As Western students prepared to write final exams this semester, many took time to write letters first.
Their messages will soon be read by local seniors, thanks to a project spearheaded by second-year psychology student Valerie Ah-Yen and Letters & Smiles, an initiative started by third-year science students Sirisha Ravipati and Nandini Vyas.
As an executive member of Change for X Western, Ah-Yen was tasked with selecting a local charity to help with fundraising and awareness in 2020-21.
“I chose Letters & Smiles because their mission was inspiring, and they were getting a whole community of students involved,” Ah-Yen said.
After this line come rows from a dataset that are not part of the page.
/-- DELTA_CHECK: FR_CTRL.START in service checks the delta in staging and writes its entries (R93, R104, R116, R458). The verdict is shown
when the check completes. -/
def deltaCheck (t : Nat) (s : State) : State :=
  let s := s.tick t
  if !(s.mode == .solo || s.mode == .lead || s.mode == .shadow) || s.bit FR_STATUS 5 || s.fr.checking || s.tw.admitted || s.fr.recs.isEmpty then s else
  let img := s.stageImg
  let d : Raising := { src := 2, header := img.take 0x200, recs := imageRecs img, sects := imageSects img, headerOk := true, startT := t }
  let front := 0x200 + 64 * hNrec img
  let e1 : Option LoadErr := if img.length < hImgLen img then some { code := 1 }
    else s.loadChecks { img := img, sig := slice img front 64, delta := true }
  let s := (s.setFld FR_STATUS 0 4 6).onFr (fun f => { f with checking := true, wroteT := false, wroteG := false, kept10 := false })
  match e1 with
  | some e => s.onFr (fun f => { f with delta := some { d with bad := [e.word] } })
  | none =>
    let e3 := s.deltaSects d
    let (e2, s) := s.stageDelta d
    s.onFr (fun f => { f with delta := some { d with bad := ((e2.or e3).map LoadErr.word).toList } })

/-- STAGE as it stands outside a check: staged or full service. -/
def State.stageBack (s : State) : State := s.setFld FR_STATUS 0 4 (if s.fr.full then 4 else 3)

/-- A check that ends without arming: what it wrote is purged (R118). -/
def State.endCheck (s : State) : State :=
  let t := s.fr.wroteT
  let g := s.fr.wroteG
  let s := (s.stageBack).onFr (fun f => { f with checking := false, delta := none, wroteT := false, wroteG := false })
  if t || g then s.beginPurge .reverse t g else s

/-- DELTA_ARMED: the check completes; the delta is armed, or refused with its code. -/
def deltaArmed (t : Nat) (s : State) : State :=
  let s := s.tick t
  if !s.fr.checking then s else
  match s.fr.delta with
  | none => s
  | some d =>
    match d.bad with
    | e :: _ => ((s.endCheck).wrN FR_ERR e).evt FR_EVENT 2
    | [] => (((s.stageBack).setBit FR_STATUS 5 true).evt FR_EVENT 4).onFr (fun f => { f with checking := false, gone01 := false })

/-- DELTA_ABORT: FR_CTRL.ABORT abandons a check in progress; ignored once armed. -/
def State.deltaAbort (s : State) : State := if s.fr.checking then s.endCheck else s

/-- STAGING_FORWARD: FR_CTRL.FWD copies the staging to the peer, in paired modes (R120). -/
def State.stagingForward (s : State) : State :=
  if (s.mode == .lead || s.mode == .shadow) && s.pairedFrame then let img := s.stageImg; s.onFr (fun f => { f with peerStage := img }) else s

/-- STAGING_ERROR: an uncorrectable error in armed staging (R104, R118, R552). -/
def stagingError (t : Nat) (s : State) : State :=
  let s := s.tick t
  if s.bit FR_STATUS 5 && !s.fr.switched then s.dropDelta.raiseFault 2 0x23 0xFF 0xFF else s

/-- SWAP_SCHEDULE: a swap command with OP 0x1 processed in epoch `c` (R105); its outcome is recorded (R554). A command stamped before G′ and processed
after G′ began finds the swap scheduled still, and is late. -/
def swapSchedule (c g : Nat) (s : State) : State :=
  let armed := s.bit FR_STATUS 5
  let refuse (s : State) (k : Nat) : State := (s.recordCmd c { accepted := false, event := k, armed := armed }).evt FR_EVENT k
  let early := match s.fr.swapAt with
    | some g' => armed && (decide (g' < c + 16) || s.fr.switched)
    | none => false
  if g < c + 16 || early then refuse s 6
  else if !armed then refuse s 7
  else (s.recordCmd c { armed := true }).onFr (fun f => { f with swapAt := some g })

/-- DELTA_DISARM: a swap command with OP 0x2 (R105, R118). -/
def deltaDisarm (c : Nat) (s : State) : State :=
  let armed := s.bit FR_STATUS 5
  let s := s.recordCmd c { armed := armed }
  if armed then s.dropDelta else s

/-- The new descriptor of mortise `j` of bent `k` in a delta: none where the delta leaves the bent alone; an empty bent is idle. -/
def deltaDesc (d : Raising) (k j : Nat) : Option Octets :=
  match recOf d.recs k with
  | none => none
  | some r => if rEmpty r then some (List.replicate 256 0) else (assoc d.sects k).map (fun x => mbDesc x j)

/-- Mortises a delta changes: of bents in service, those whose descriptor differs (R109). -/
def State.changedMorts (s : State) (d : Raising) : List (Nat × Octets) :=
  (List.range 128).filterMap (fun m =>
    if !s.bentUp (m / 16) then none
    else match deltaDesc d (m / 16) (m % 16) with
      | some x => if x == padTo 256 (s.mort m).nextDesc then none else some (m, x)
      | none => none)

/-- The start of epoch G (R106, R108, R111): changed mortises stop and are re-tenoned; mortise bents not in service enter with their new
sections. -/
def State.swapNow (s : State) (g : Nat) : State :=
  if s.fr.switched then s else
  match s.fr.delta with
  | none => s
  | some d =>
    let ch := s.changedMorts d
    let sects := s.fr.sects
    let new := match deltaSect d SB0 with
      | some x => assocPut sects SB0 x
      | none => sects
    let back := (List.range 8).filter (fun k => (deltaSect d k).isSome && !s.bentUp k)
    let s := s.onFr (fun f => { f with switched := true, back := back, sects := new })
    let s := ch.foldl (fun s x => s.retenon x.1 g x.2) s
    let s := (List.range 8).foldl (fun s k =>
      match deltaSect d k with
      | some x =>
        if back.contains k then (s.configMB k x).bentIn g k
        else { s with banks := updAt s.banks k (fun b => { b with decl := mbBankv x }) }
      | none => s) s
    let s := match deltaSect d SB0 with
      | some x => ((List.range 128).filter (fun m => !back.contains (m / 16))).foldl (fun (s : State) m => s.planSwap m x) s
      | none => s
    s.onFr (fun f => { f with sects := sects })

/-- SWAP: the start of epoch G on the time base. -/
def swap (g : Nat) (s : State) : State :=
  if s.fr.swapAt == some g && s.ep.cur.any (fun c => g ≤ c) then s.swapNow g else s

/-- One bent without mortises takes its new section (R108, R109): a bent in service follows its own rule; one out of service starts from the
defaults of the section. -/
def State.swapBent (s : State) (g i : Nat) (x : Octets) : State :=
  if !s.bentUp i then (s.configBent (i, x)).bentIn g i
  else if i == TB0 then s.tbSwitch x
  else if i == SB0 then s.sbSwap g x
  else if i == KB0 then s.kbSwap x
  else if i == GB0 then s.gwSwitch g x
  else s.pbLoad x

/-- The F2 handler ends when every bent isolated by an F2 is back in service (R466). -/
def State.f2Back (s : State) : State :=
  if !s.flt.f2Iso.isEmpty && s.flt.f2Iso.all (fun i => s.bent i != .isolated) then
    (s.endHandler 2).onFlt (fun f => { f with f2Iso := [] })
  else s

/-- The changes of the swap before the first input of epoch G (R106, R109, R116, R143): every bent of the delta at once. -/
def State.swapProcess (s : State) (g : Nat) : State :=
  match s.fr.delta with
  | none => s
  | some d =>
    let s := s.swapNow g
    let t := (deltaSect d TB0).isSome && s.bentUp TB0
    let gw := (deltaSect d GB0).isSome && s.bentUp GB0
    let s := s.beginPurge .forward t gw
    let s := ((List.range 128).filter (fun m => (s.mort m).newDesc.isSome && (s.mort m).swapG == g)).foldl (fun s m =>
      match deltaDesc d (m / 16) (m % 16) with
      | some x => s.retenonCovered m x
      | none => s) s
    let s := [PB0, TB0, SB0, KB0, GB0].foldl (fun s i =>
      match deltaSect d i with
      | some x => s.swapBent g i x
      | none => s) s
    let s := (d.recs.filter rEmpty).foldl (fun s r =>
      match bentIdx (rCode r) with
      | some i => s.setBent i .absent
      | none => s) s
    let after := s.sectsAfter d
    let s := s.onFr (fun f => { f with
      recs := recsAfter f.recs d.recs, sects := after, delta := none, swapAt := none, switched := false, back := [], wroteT := false, wroteG := false, kept10 := t })
    let s := s.showFrame.setBit FR_STATUS 5 false
    (s.evt FR_EVENT 5).f2Back

/-- PURGE_COMPLETE: the purge has gone through the tables (R118). -/
def purgeComplete (t : Nat) (s : State) : State :=
  let s := s.tick t
  if !s.bit FR_STATUS 6 then s else
  let fwd := s.fr.purgeT == .forward
  let s := if s.fr.purgeT == .none then s else s.tbPurge fwd
  let s := if s.fr.purgeG == .none then s else s.gwPurge (s.fr.purgeG == .forward)
  ((s.onFr (fun f => { f with purgeT := .none, purgeG := .none, gone01 := f.gone01 || fwd })).setBit FR_STATUS 6 false).evt FR_EVENT 10

end Sys2Proof.Machine
end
She also liked that Ravipati and Vyas were using their charity to help lessen the loneliness resulting from strict COVID-19 protocols.
“With the recent pandemic locking down senior homes for the safety of their residents, we know facing this virus can be hard for those completely isolated from their family,” Ravipati explained.
“And we hope someone writing a letter can bring a smile and, hopefully, ease feelings of loneliness,” added Vyas.
Taking up their cause, Ah-Yen applied for a federal #RisingYouth grant, and just as she was starting to study for exams she got word that she’d been awarded $750 to create gift packages to accompany some of the letters.
“It was great news — and a little bit stressful,” she laughed. “I had a week to plan everything. It was very chaotic and rushed.”
As Ah-Yen approached local seniors’ residences, and sourced gifts within her budget, she used social media to put out the call for letters. She also rallied her friends, as well as residence and charity Sophs, to help spread the word. Within five days she’d rounded up 80 letters.
She was impressed not only by the response, but by the content of the letters: “They span from jokes to funny stories from their childhoods, or their favourite Christmas memories, to very inspiring and motivational messages,” she said.
Ah-Yen feels students are inspired by the project because they’re feeling the effects of the pandemic themselves, and missing their grandparents. “A lot of them can’t see their grandparents right now, and it’s especially hard during the holiday season.”
More than 60 of the letters. along with gift packages containing traditional Christmas crackers, a (sanitized) holiday mug and a treat, will be delivered to Masonville Manor retirement home on Saturday.
“I’m trying to support local business, so with that in mind we are getting some fresh gingerbread cookies from Black Walnut Café,” Ah-Yen said. “Everything will be packaged nicely with fake snow, and we’ll make it look very festive.”
With more letters than gift packages, she plans to distribute the rest of the letters to other long-term care facilities including Chartwell London, Revera McGarrell Place and Amica London.
“I’m glad to give out more letters because they’re really beautiful,” she said. “And I think a lot of different seniors will love reading them.”